Probability theory helps us understand the likelihood of different outcomes when tossing coins. A coin toss is a simple random experiment with two possible outcomes: Heads (H) or Tails (T). In this exercise, we toss two coins, and the possible outcomes for each toss are:

• HH (both heads)
• HT (one head, one tail)
• TH (one tail, one head)
• TT (both tails)

Each of these outcomes has an equal probability of \( \frac{1}{4} \). When we want two alike outcomes (HH or TT), the combined probabilities are:
\[ P(\text{HH or TT}) = \frac{1}{4} + \frac{1}{4} = \frac{1}{2} \] Likewise, the probability of getting two different outcomes (HT or TH) is also:
\[ P(\text{HT or TH}) = \frac{1}{4} + \frac{1}{4} = \frac{1}{2} \] Understanding these basic probabilities is crucial for solving problems that involve repeated trials, like in this exercise.

Independent Events

Independent events are those where the outcome of one event does not affect the outcome of another. In this exercise, each coin toss is an independent event. This means:

• The result of Player 1's turn does not affect the probability of outcomes for Player 2's turn.
• Each toss is its own event with a probability of \( \frac{1}{2} \) of getting two alike coins.

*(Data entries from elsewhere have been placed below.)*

-- ==== Sys2Proof/Machine/Ready.lean ====
section
/-! DEFINITION. Which step comes next where the agenda is empty: the cores' issue cycles in turn, then work of the module
that is ready, then the next cycle. DESIGN CHOICE: log entry 7. -/

namespace Sys2Proof.Machine

def evPlain (i : Instr) : Event := ⟨i, Input.reset⟩
def evCore (i : Instr) (c : Fin 256) : Event := ⟨i, { Input.reset with core := c }⟩
def evChan (i : Instr) (ch : Fin 256) : Event := ⟨i, { Input.reset with chan := ch }⟩
def evCmd (i : Instr) (c : Cmd) : Event := ⟨i, { Input.reset with cmd := c }⟩

/-- An event where a condition holds. -/
def evIf (b : Bool) (e : Event) : Option Event := if b then some e else none

/-! ### Memory (R86, R143, R171, R193-R201) -/

/-- What an access of the core side is due to do. -/
def accessEvent (s : State) (o : MemOp) : Option Event :=
  if o.result.isSome then some (evPlain (.loadDataArrive o.core o.id))
  else match o.kind with
    | .msg t _ _ => evIf (nextMessage s t).isSome (evCore .messageDelivery t)
    | .bar w _ _ => evIf (nextBarOp s w).isSome (evCore .barrierApply w)
    | .wake _ => evIf (nextBarOp s o.core).isSome (evCore .barrierApply o.core)
    | .load _ _ => evIf (o.ready s) (evPlain (.readServe o.id))
    | _ => evIf (o.ready s) (evPlain (.writePerform o.id))

/-- A die whose performed writes some die has not seen (R201). -/
def staleDie (s : State) : Option (Fin 4) :=
  (List.finRange 4).find? fun d => (List.finRange 4).any fun e => decide ((s.perf[e])[d] < performedPrefix s d)

def memoryEvent (s : State) : Option Event :=
  s.memq.findSome? (accessEvent s) <|>
  (if s.dieNum.toList.all (· = 0) then none else (staleDie s).map fun d => evPlain (.perfBroadcast d)) <|>
  (s.credRet.find? fun r => decide (r.due ≤ s.cycle)).map (fun r => evCore .creditReturn r.core) <|>
  (s.openRows.find? fun e => decide (e.2 / 32768 + 512 ≤ s.cycle)).map (fun e =>
    evPlain (.dramRowClose (Fin.ofNat 256 (e.1 / 32)) (Fin.ofNat 32 (e.1 % 32)))) <|>
  (s.comb.toList.zipIdx.find? fun e => e.1.any fun x => decide (x.since + combineAge ≤ s.cycle)).map (fun e =>
    evPlain (.combiningEntryApply (Fin.ofNat 256 e.2))) <|>
  s.qos.findSome? fun q => if q.waiting.isEmpty then none
    else evIf (tokenTurn s q.chan q.part).isSome (evPlain (.tokenWaitEnd q.chan (Fin.ofNat 16 (q.part - 1))))

/-! ### Cores (R103, R115, R143, R144, R152, R297, R309, R310) -/

/-- What ends a core's hold. -/
def holdEvent (s : State) (c : Fin 256) (k : Core) : Option Event :=
  match k.wait with
  | some (.polder p _) => some (evPlain (.polderPumpDone c p []))
  | some .fetch => some (evCore .fetchLinesArrive c)
  | some .fence => evIf (fenceReleased s c) (evCore .fenceRelease c)
  | some (.tlbinv _ _ _) => evIf (tlbinvQuiet s c) (evCore .tlbinvComplete c)
  | some (.scrub _) => evIf (scrubReady s c) (evCore .scrubComplete c)
  | some .rejoin =>
    evIf ((coresOfQuad (quadOf c)).all fun d => (s.coreAt d).rejoin && (s.coreAt d).wait = some .rejoin)
      (evPlain (.rejoinMeet (quadOf c)))
  | _ => none

/-- The next movement of a stream of a core. -/
def streamEvent (s : State) (c : Fin 256) (k : Core) : Option Event :=
  if k.streams.toList.all (fun (st : Stream) => !st.bound) then none
  else (List.finRange 8).findSome? fun i =>
    if refillReady s c i then some (evPlain (.streamRefill c i))
    else if drainReady s c i then some (evPlain (.streamDrain c i)) else none

/-- A fabric count that has expired (R40). -/
def timeoutEvent (s : State) (c : Fin 256) (k : Core) : Option Event :=
  (k.fabOut.find? fun e => decide (SMap.get 0 k.fabSince e.1 + 320000 ≤ s.activeOf k.launch)).map fun e =>
    evPlain (.fabricTimeout c (Fin.ofNat 2048 e.1))

/-- What a core that holds a launch, or an H kernel, is due to do beside its issue. -/
def coreEvent (s : State) (c : Fin 256) (k : Core) : Option Event :=
  (if k.walks.isEmpty then none else some (evPlain (.tlbWalkDone c))) <|>
  (match k.run with
    | .running =>
      holdEvent s c k <|> evIf (k.stop.isSome && (stopPoint s c).isSome) (evCore .coreStop c) <|> streamEvent s c k
    | .ending => streamEvent s c k <|> evIf (endReady s c) (evCore .coreEnded c)
    | .stopped => streamEvent s c k
    | _ => none) <|>
  (if k.fabOut.isEmpty then none else timeoutEvent s c k)

def coresEvent (s : State) : Option Event :=
  (s.cores.toList.zip allCores).findSome? fun (e : Core × Fin 256) =>
    match e.1.run with
    | .idle => if e.1.walks.isEmpty then none else coreEvent s e.2 e.1
    | _ => coreEvent s e.2 e.1

/-! ### Engines, the fabric, near-bank runs and collectives (R31, R39, R89, R111, R129, R187, R388) -/

def cmdEvent (s : State) (m : EngCmd) : Option Event :=
  let tag := m.tag.getD 0
  if isFabric m.op then
    if m.parked && m.tag.isSome then evIf (m.ready s) (evPlain (.parkedRetry m.core tag))
    else evIf (nextInject s m.core).isSome (evCore .packetInject m.core)
  else if m.canRun s then
    some (evPlain (if m.parked && m.tag.isSome then .parkedRetry m.core tag else .copyComplete m.core tag .ok))
  else none

def fabricEvent (s : State) : Option Event :=
  (nextHeld s).map (fun _ => evPlain .packetInject) <|>
  (s.fabric.acks.find? fun a => decide (a.since + 256 ≤ s.cycle)).map (fun a =>
    evPlain (.ackTimeout (BitVec.ofNat 11 a.src) (BitVec.ofNat 8 a.sfn) 0 (BitVec.ofNat 2 a.cls))) <|>
  (s.fabric.ports.toList.zipIdx.find? fun e => e.1.up && decide (64 < e.1.recentReplays s.cycle)).map (fun e =>
    evPlain (.replayLimit (Fin.ofNat 20 e.2)))

def nearBankEvent (s : State) : Option Event :=
  (s.nb.toList.zip allCores).findSome? fun (e : List NbRun × Fin 256) =>
    if e.1.isEmpty then none else (nbDue s e.2).map fun i => evChan i e.2

def collEvent (s : State) : Option Event :=
  (List.finRange 16).findSome? fun p =>
    ((s.partRt (partNo p)).tiles.find? (collDue s)).map fun e => evPlain (.collDeadlineCut p (Fin.ofNat 256 e.idx))

/-! ### Rings and commands (R58-R61, R69, R88) -/

def ringEvent (s : State) (fn : Fn) (q : Fin 64) : Option Event :=
  if (ringAt s fn q).state = 0 then none
  else if fetchable s fn q then some (evPlain (.commandFetch fn q))
  else if (startable s fn q).isSome then some (evPlain (.commandStart fn q))
  else if ringDrained s fn q then some (evPlain (.ringDrained fn q))
  else match (ringCmds s fn q).find? CmdRun.ended with
    | some c => evIf (completable s fn q) (evPlain (.commandComplete fn q c.cmd.idx))
    | none => none

/-- A running command whose condition now holds is taken up again. -/
def resumeEvent (s : State) (r : CmdRun) : Option Event :=
  if r.state ≠ .running then none
  else match r.cmd.opc, r.cmd.field 8 1 with
    | 0x21, part => evIf ((s.partRt part).frames.isSome && partQuiet s part) (evCmd .pdestroy r.cmd)
    | 0x23, 0x01 => evIf (xlateQuiet s (r.cmd.field 9 1)) (evCmd .psetS2inv r.cmd)
    | 0x23, 0x02 => evIf (xlateQuiet s (r.cmd.field 9 1)) (evCmd .psetS2root r.cmd)
    | _, _ => none

/-- A PDESTROY that no ring holds: the destruction of a partition by a reset of PF 0 goes on (R70). -/
def destroyCmd (s : State) (part : Nat) : Cmd :=
  ⟨0, 0, 2 ^ 20, BitVec.ofNat 8 0x21 :: zeros 7 ++ natToBytes 1 part ++ zeros 55, s.nextId⟩

def hostEvent (s : State) : Option Event :=
  (List.finRange 17).findSome? (fun fn => (List.finRange 64).findSome? fun q => ringEvent s fn q) <|>
  s.cmdRuns.findSome? (resumeEvent s)

/-! ### The scheduler, votes and partitions (R90, R96-R116) -/

def partEvent (s : State) (p : Fin 16) : Option Event :=
  let part := partNo p
  if !(partAt s part).exists_ then none
  else
    let r := s.partRt part
    evIf (dispatchPlan s part ≠ .wait) (evPlain (.dispatch p)) <|>
    evIf (lnchReady s part).isSome (evPlain (.lnchEntry p)) <|>
    evIf (decide (r.pmDue ≤ s.cycle) || storesLeft s part) (evPlain (.perfCounterUpdate p)) <|>
    evIf (r.isReset && partQuiet s part) (evPlain (.flrVf p)) <|>
    evIf (r.frames.isSome && partQuiet s part && !(s.cmdRuns.any fun c => c.state = .running && c.cmd.opc = 0x21 &&
      c.cmd.field 8 1 = part)) (evCmd .pdestroy (destroyCmd s part)) <|>
    (((List.finRange 128).find? fun sl => clearDue s part sl).map fun sl =>
      evPlain (.designatedWaysCleared p sl))

def voteEvent (s : State) : Option Event :=
  evIf (slotOver s || (fixedDue s).isSome) (evPlain (.slotBoundary [])) <|>
  evIf (absentDue s).isSome (evPlain .voteAbsent) <|>
  evIf (match sheetVote s with
    | some v => v.reportReady s
    | none => false) (evPlain .levelReport) <|>
  evIf (captureDue s).isSome (evPlain .levellingCapture) <|>
  evIf (stallDue s).isSome (evPlain .voteStall) <|>
  evIf (resendDue s).isSome (evPlain .commitResend) <|>
  (swapReady s).map fun _ => evPlain .swapDone

/-- At a switch of tenant the state of its sequencers is saved before the swap ends (R119). -/
def swapEvents (s : State) : List Event :=
  match swapReady s with
  | some v =>
    match switches s v with
    | none => []
    | some old => (List.finRange 20).filterMap fun p =>
      if (ownedSeqs s old).contains p.val then some (evPlain (.sequencerStateSave p)) else none
  | none => []

def savedEvent (s : State) : Option Event :=
  evIf (s.saved.any fun x => x.at_ = .bank && decide (x.due ≤ s.cycle)) (evPlain .saveWriteback)

/-- A unit's corrected errors are due in the log (R21, R255). -/
def eccEvent (s : State) : Option Event :=
  (eccDue s).map fun k => evPlain (.corrected (match k % 8 with
    | 0 => .core | 1 => .copyEngine | 2 => .sequencer | 3 => .slice | 4 => .channel | 5 => .port
    | 6 => .serviceProc | _ => .hostIf) (k / 8))

/-- The module's next piece of ready work. What belongs to partitions and the host waits for boot step 7. -/
def readyEvent (s : State) : Option Event :=
  nearBankEvent s <|> memoryEvent s <|> coresEvent s <|> s.cmds.findSome? (cmdEvent s) <|> fabricEvent s <|>
  eccEvent s <|>
  (if s.boot.stage ≠ 7 then none
   else collEvent s <|> hostEvent s <|> savedEvent s <|> voteEvent s <|> (List.finRange 16).findSome? (partEvent s))

/-! ### Cycles -/

/-- The leader of the group with which a core issues. -/
def leads (s : State) (c : Fin 256) : Bool := (issueGroup s c).head? = some c

/-- A core that takes a part in each cycle. -/
def issues (k : Core) : Bool := k.run = .running || k.run = .ending

/-- The next core in turn, of those that take part in this cycle. -/
def nextCore (s : State) : Option (Fin 256) :=
  ((s.cores.toList.zip allCores).drop s.turn).findSome? fun (e : Core × Fin 256) =>
    if issues e.1 && leads s e.2 then some e.2 else none

/-- What falls on whole periods of the module's clock: the windows of the channels (R92), periodic slates (R73), and the
silent drops of a second (R255). -/
def periodEvents (s : State) : List Event :=
  (if s.cycle % 102400 = 0 && !s.qos.isEmpty then allCores.map fun ch => evPlain (.qosWindowEnd ch) else []) ++
  (if s.boot.stage ≠ 7 then []
   else (List.finRange 16).filterMap fun p =>
    let part := partNo p
    let age := s.cycle - (s.partRt part).slates.created
    evIf ((partAt s part).exists_ && age ≠ 0 && age % 1600000000 = 0) (evPlain (.periodicSlate p))) ++
  (if s.cycle % 1600000000 = 0 then (List.finRange 20).filterMap fun p =>
    evIf ((s.fabric.ports[p]).drops ≠ 0 || !(s.fabric.ports[p]).cutDrops.isEmpty)
      (evPlain (.controlDrop p))
   else [])

/-- A launch's cores have halted: from here on its gang is not active (R116). -/
def State.noteHalts (s : State) : State :=
  let stopped (l : Launch) : Bool := l.state = .running && l.haltAt.isNone && launchHalted s l
  if s.cores.toList.any fun (k : Core) => k.run = .stopped then
    { s with launches := s.launches.map fun l => if stopped l then { l with haltAt := some s.cycle } else l }
  else s

/-- What has reached the module comes to its turn: first what waited at a channel, in its order (R41, R42, R91). -/
def State.release (s : State) : State :=
  let now := s.arrivals.filter fun (a : Arrival) => a.due ≤ s.cycle
  { s with arrivals := s.arrivals.filter fun (a : Arrival) => s.cycle < a.due
           agenda := s.agenda ++ ((now.filter (·.chan.isSome)) ++ now.filter (·.chan.isNone)).map (·.ev) }

/-- A cycle of the module ends: the links have moved a flit, and the next cycle begins. -/
def State.tick (s : State) : State :=
  let s := s.linkCycle.noteHalts
  let s := { s with cycle := s.cycle + 1, turn := 0 }
  { s with agenda := periodEvents s }.release

/-- The next steps of ready work: those of a switch of tenant come with the swap that ends it. -/
def nextEvents (s : State) : List Event :=
  match readyEvent s with
  | some e => if e.instr = .swapDone then swapEvents s ++ [e] else [e]
  | none => []

/-- Take a step of the agenda with what the surroundings put in. A module without power takes none but its own
power-up (R7, R10). -/
def State.entered (s : State) (e : Event) : State := { s with inp := e.inp }

def State.takes (s : State) (i : Instr) : Bool := s.boot.powered || i = .powerApplied

/-- The issue of a core as a step. -/
def issueOf (c : Fin 256) : Event := evCore (.bundleIssue c) c

/-! ### One instruction at an address -/

/-- The bundle that holds one slot word and nothing else, as the bytes of code (R262-R264). -/
def bundleBytes (w : SlotWord) : List Byte :=
  bytesOfWord (BitVec.ofNat 32 (headerFor [w])) ++ bytesOfWord w.word

/-- The slot word of a table word: in the first slot of its class, slot S where no class admits it. -/
def slotWordOf (w : BWord) : SlotWord :=
  match classOfWord (bytesOfWord w) with
  | some (.v, _) => ⟨.v0, w, none⟩
  | some (.m, _) => ⟨.m, w, none⟩
  | some (.c, _) => ⟨.c0, w, none⟩
  | _ => ⟨.s, w, none⟩

/-- A core that runs an H kernel at its address, with nothing that holds it, and its code lines fetched. -/
def Core.placed (k : Core) (pc : Nat) : Core :=
  { k with run := .running, level := .h, base := .h, pc := BitVec.ofNat 64 pc, skip := 0, entryWait := 0, wait := none,
           stop := none, late := [], loads := [], joined := false,
           fbuf := (true, pc / 64) :: (true, (pc + 7) / 64) :: k.fbuf }

/-- Where core 0 fetches, or DPA 0 where no code can be there. -/
def placeAt (s : State) : Nat :=
  let pc := (s.coreAt 0).pc.toNat
  if pc % 4 = 0 && presentDpa s pc && mappedDpa (pc + 7) then pc else 0

/-- The state in which the next step is the issue of one slot word on core 0. -/
def State.place (s : State) (w : SlotWord) : State :=
  let pc := placeAt s
  let s := (s.mapCore 0 fun k => k.placed pc).poke 0 pc (bundleBytes w)
  { s with agenda := [issueOf 0] }

end Sys2Proof.Machine
end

Because of this independence, we can calculate combined probabilities by multiplying the probabilities of individual events. For example, the probability that neither Player 1 wins on the first turn nor Player 2 wins on their first turn can be calculated as:
\[ P(\text{No one wins after first turn}) = P(\text{Player 1 loses}) \times P(\text{Player 2 loses}) = \frac{1}{2} \times \frac{1}{2} = \frac{1}{4} \] This concept is key to understanding why we multiply probabilities when calculating the odds for Player 1 winning on subsequent turns.
This independence also supports creating the geometric series we summed in the exercise. Each term in that series includes the product of independent event probabilities, ensuring accurate calculation of overall winning probabilities.